Segment Start: Records to process
-- ==== Sys2Proof/Machine/State.lean ====
section
/-! DEFINITION. The state of the core (R21, R23, R45, R46), its reset value (R271), the error kinds (R240), and the reasons
a step could stop. -/

namespace Sys2Proof.Machine

/-- The error kinds (R240). -/
inductive ErrorKind where
  | invalidPalette
  | overflow
  | truncatedInput
  | malformedRunRecord
  | badMagic
  | illegalCommand
  | pixelCountMismatch
  deriving DecidableEq, Repr

/-- `raise E(pos)`: an error kind with the input-stream offset it records (R8, R248). -/
structure Raise where
  kind : ErrorKind
  pos : Nat
  deriving DecidableEq, Repr

/-- The fields of STATUS that are ever written (R27).  The reserved bits and BUSY read 0 and are not
stored (log 7). -/
structure Status where
  /-- ERR, bit 0. -/
  err : Bool
  /-- ERRCODE, bits 7:4. -/
  errCode : BitVec 4
  /-- CWOPEN, bit 8. -/
  cwOpen : Bool
  /-- CROPEN, bit 9. -/
  crOpen : Bool
  deriving DecidableEq, Repr

/-- The state of the core (R21) with the model's own two fields `host` and `reads`. -/
structure State where
  /-- CMD (R26). -/
  cmd : Word32
  /-- STATUS (R27). -/
  status : Status
  /-- ERRCMD (R28). -/
  errCmd : Word32
  /-- ERRPOS (R29), the exact offset; the register shows it through a 64-bit view (log 5). -/
  errPos : Nat
  /-- IN: the bytes appended and not yet consumed, oldest first (R31, R61).  INCNT is its length. -/
  input : List Byte
  /-- INPOS (R31), the exact offset; the register shows it through a 64-bit view (log 5). -/
  inPos : Nat
  /-- OUT: the bytes appended and not yet read by the host, oldest first (R32, R63).  OUTCNT is its
  length. -/
  output : List Byte
  /-- OUTTOT (R32), the exact count; the register shows it through a 64-bit view (log 5). -/
  outTot : Nat
  /-- V (R33). -/
  v : Word64
  /-- CNT (R34). -/
  cnt : Word64
  /-- RIDX (R35). -/
  rIdx : BitVec 3
  /-- RLEN (R35). -/
  rLen : Word64
  /-- WIDTH (R36). -/
  width : Word64
  /-- HEIGHT (R36). -/
  height : Word64
  /-- ALPHA (R37). -/
  alpha : BitVec 1
  /-- SAMPLE (R38). -/
  sample : Byte
  /-- COLOR (R39). -/
  color : BitVec 25
  /-- IDX (R40). -/
  idx : BitVec 4
  /-- QPAL[0..7] (R41). -/
  qPal : Vector Byte 8
  /-- DPAL[0..7] (R42). -/
  dPal : Vector Byte 8
  /-- PPAL[0..7] (R43). -/
  pPal : Vector Byte 8
  /-- QLEN (R41). -/
  qLen : BitVec 4
  /-- DLEN (R42). -/
  dLen : BitVec 4
  /-- PPLEN (R43). -/
  ppLen : BitVec 4
  /-- CT[0..7] (R44). -/
  ct : Vector Word32 8
  /-- CTLEN (R44). -/
  ctLen : BitVec 4
  /-- CWTOT (R45). -/
  cwTot : Word64
  /-- CWCNT (R45). -/
  cwCnt : Word64
  /-- CWRIDX (R45). -/
  cwRIdx : BitVec 3
  /-- CWRLEN (R45). -/
  cwRLen : Word64
  /-- CRREM (R46). -/
  crRem : Word64
  /-- MODEL'S OWN: the host operations and resets still to come, in order (R22, R71; log 1). -/
  host : List Event
  /-- MODEL'S OWN: the values the host's reads returned, oldest first (R25, R91; log 3). -/
  reads : List Word64
  deriving DecidableEq, Repr

/-- Why the machine could stop with a fault.  It has no constructor: the core has no access fault,
no halt and no undefined instruction, and an error is a next state (R24, R25, R83, R251; log 9). -/
inductive Fault where
  deriving DecidableEq, Repr

/-- Why an instruction could be refused. -/
inductive Refusal where
  /-- Raised by an arm of `exec` whose instruction has no meaning yet; no arm is such an arm.  Safe. -/
  | notModelled (mnemonic : String)
  deriving DecidableEq, Repr

/-- The state after reset (R271): every register, field and stream is 0 or empty.  The two fields of
the model's own are empty, DESIGN CHOICE (log 1, log 3). -/
def State.reset : State where
  cmd := 0
  status := { err := false, errCode := 0, cwOpen := false, crOpen := false }
  errCmd := 0
  errPos := 0
  input := []
  inPos := 0
  output := []
  outTot := 0
  v := 0
  cnt := 0
  rIdx := 0
  rLen := 0
  width := 0
  height := 0
  alpha := 0
  sample := 0
  color := 0
  idx := 0
  qPal := Vector.replicate 8 0
  dPal := Vector.replicate 8 0
  pPal := Vector.replicate 8 0
  qLen := 0
  dLen := 0
  ppLen := 0
  ct := Vector.replicate 8 0
  ctLen := 0
  cwTot := 0
  cwCnt := 0
  cwRIdx := 0
  cwRLen := 0
  crRem := 0
  host := []
  reads := []

end Sys2Proof.Machine
end

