-- ==== Sys2Proof/Machine/Core.lean ====
section
/-! DEFINITION. The machine behind the host's interface. -/

def Sys2Proof.core : Host.Core :=
  { State := Sys2Proof.Machine.State, Fault := Sys2Proof.Machine.Fault,
    Refusal := Sys2Proof.Machine.Refusal, step := Sys2Proof.Machine.step,
    reset := Sys2Proof.Machine.State.reset }
end

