/-! ### The inner loops of the sweeps (R140, R141) -/

/-- Turn by turn the forward loop adds the buckets still missing to the bucket after `prev`'s, or to 31. -/
theorem raiseAbove_eq {fuel v : Nat} (prev : Nat) (enough : 31 ≤ v / 8 + fuel) :
    raiseAbove fuel prev v = v + 8 * (min (prev / 8 + 1) 31 - v / 8) := by
  induction fuel generalizing v with
  | zero =>
    rw [raiseAbove]
    omega
  | succ fuel ih =>
    simp only [raiseAbove, bucket_eq_div, Config.bucketMax, Config.bucketStep]
    split
    · rw [ih (by omega)]
      omega
    · omega

/-- Turn by turn the backward loop takes off the buckets above the one before `next`'s; `next` is not in
bucket 0, so it never takes off more than `v` has. -/
theorem lowerBelow_eq {fuel next v : Nat} (positive : 8 ≤ next) (enough : v / 8 < next / 8 + fuel) :
    lowerBelow fuel next v = v - 8 * (v / 8 + 1 - next / 8) := by
  induction fuel generalizing v with
  | zero =>
    rw [lowerBelow]
    omega
  | succ fuel ih =>
    simp only [lowerBelow, bucket_eq_div, Config.bucketStep]
    split
    · rw [ih (by omega)]
      omega
    · omega

/-! ### The sweeps -/

/-- The entries are bytes, and the one at position `i` is in bucket `k + i` or above: below each entry there
is a bucket for every entry before it. -/
def BucketFloor : Nat → List Nat → Prop
  | _, [] => True
  | k, v :: vs => k ≤ v / 8 ∧ v < 256 ∧ BucketFloor (k + 1) vs

theorem BucketFloor.lt {k : Nat} {l : List Nat} (h : BucketFloor k l) : ∀ x ∈ l, x < 256 := by
  induction l generalizing k with
  | nil => simp
  | cons v vs ih =>
    obtain ⟨-, byte, rest⟩ := h
    exact List.forall_mem_cons.mpr ⟨byte, ih rest⟩

theorem forwardFrom_cons {prev v : Nat} (vs : List Nat) :
    forwardFrom prev (v :: vs) = (v + 8 * (min (prev / 8 + 1) 31 - v / 8)) ::
      forwardFrom (v + 8 * (min (prev / 8 + 1) 31 - v / 8)) vs := by
  simp only [forwardFrom]
  rw [raiseAbove_eq prev (show 31 ≤ v / 8 + 32 by omega)]

theorem forwardFrom_map_mod (prev : Nat) (vs : List Nat) :
    (forwardFrom prev vs).map (· % 8) = vs.map (· % 8) := by
  induction vs generalizing prev with
  | nil => rfl
  | cons v vs ih => rw [forwardFrom_cons, List.map_cons, List.map_cons, ih, Nat.add_mul_mod_self_left]

theorem forwardSweep_map_mod (p : List Nat) : (forwardSweep p).map (· % 8) = p.map (· % 8) := by
  cases p with
  | nil => rfl
  | cons v vs => rw [forwardSweep, List.map_cons, List.map_cons, forwardFrom_map_mod]

/-- Each entry goes at least one bucket above the entry before it, up to bucket 31. -/
theorem bucketFloor_forwardFrom {k prev : Nat} {vs : List Nat} (floor : k ≤ prev / 8)
    (room : k + vs.length ≤ 31) (bytes : ∀ x ∈ vs, x < 256) :
    BucketFloor (k + 1) (forwardFrom prev vs) := by
  induction vs generalizing k prev with
  | nil => trivial
  | cons v vs ih =>
    obtain ⟨byte, bytes⟩ := List.forall_mem_cons.mp bytes
    rw [List.length_cons] at room
    rw [forwardFrom_cons]
    exact ⟨by omega, by omega, ih (by omega) (by omega) bytes⟩

theorem bucketFloor_forwardSweep {p : List Nat} (short : p.length ≤ 32) (bytes : ∀ x ∈ p, x < 256) :
    BucketFloor 0 (forwardSweep p) := by
  cases p with
  | nil => trivial
  | cons v vs =>
    obtain ⟨byte, bytes⟩ := List.forall_mem_cons.mp bytes
    rw [List.length_cons] at short
    exact ⟨Nat.zero_le _, byte, bucketFloor_forwardFrom (Nat.zero_le _) (by omega) bytes⟩

/-- An entry is lowered below a neighbour that has itself been swept. -/
theorem backwardSweep_cons_of_cons {v next : Nat} {vs rest : List Nat}
    (swept : backwardSweep vs = next :: rest) (byte : v < 256) (positive : 8 ≤ next) :
    backwardSweep (v :: vs) = (v - 8 * (v / 8 + 1 - next / 8)) :: next :: rest := by
  rw [backwardSweep, swept]
  exact congrArg (· :: next :: rest) (lowerBelow_eq positive (show v / 8 < next / 8 + 32 by omega))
Segment End: Records to process
> [What the task requires]: In the records above, how many lines hold the string "short"? Only the number should be given.

> [Response area]: 2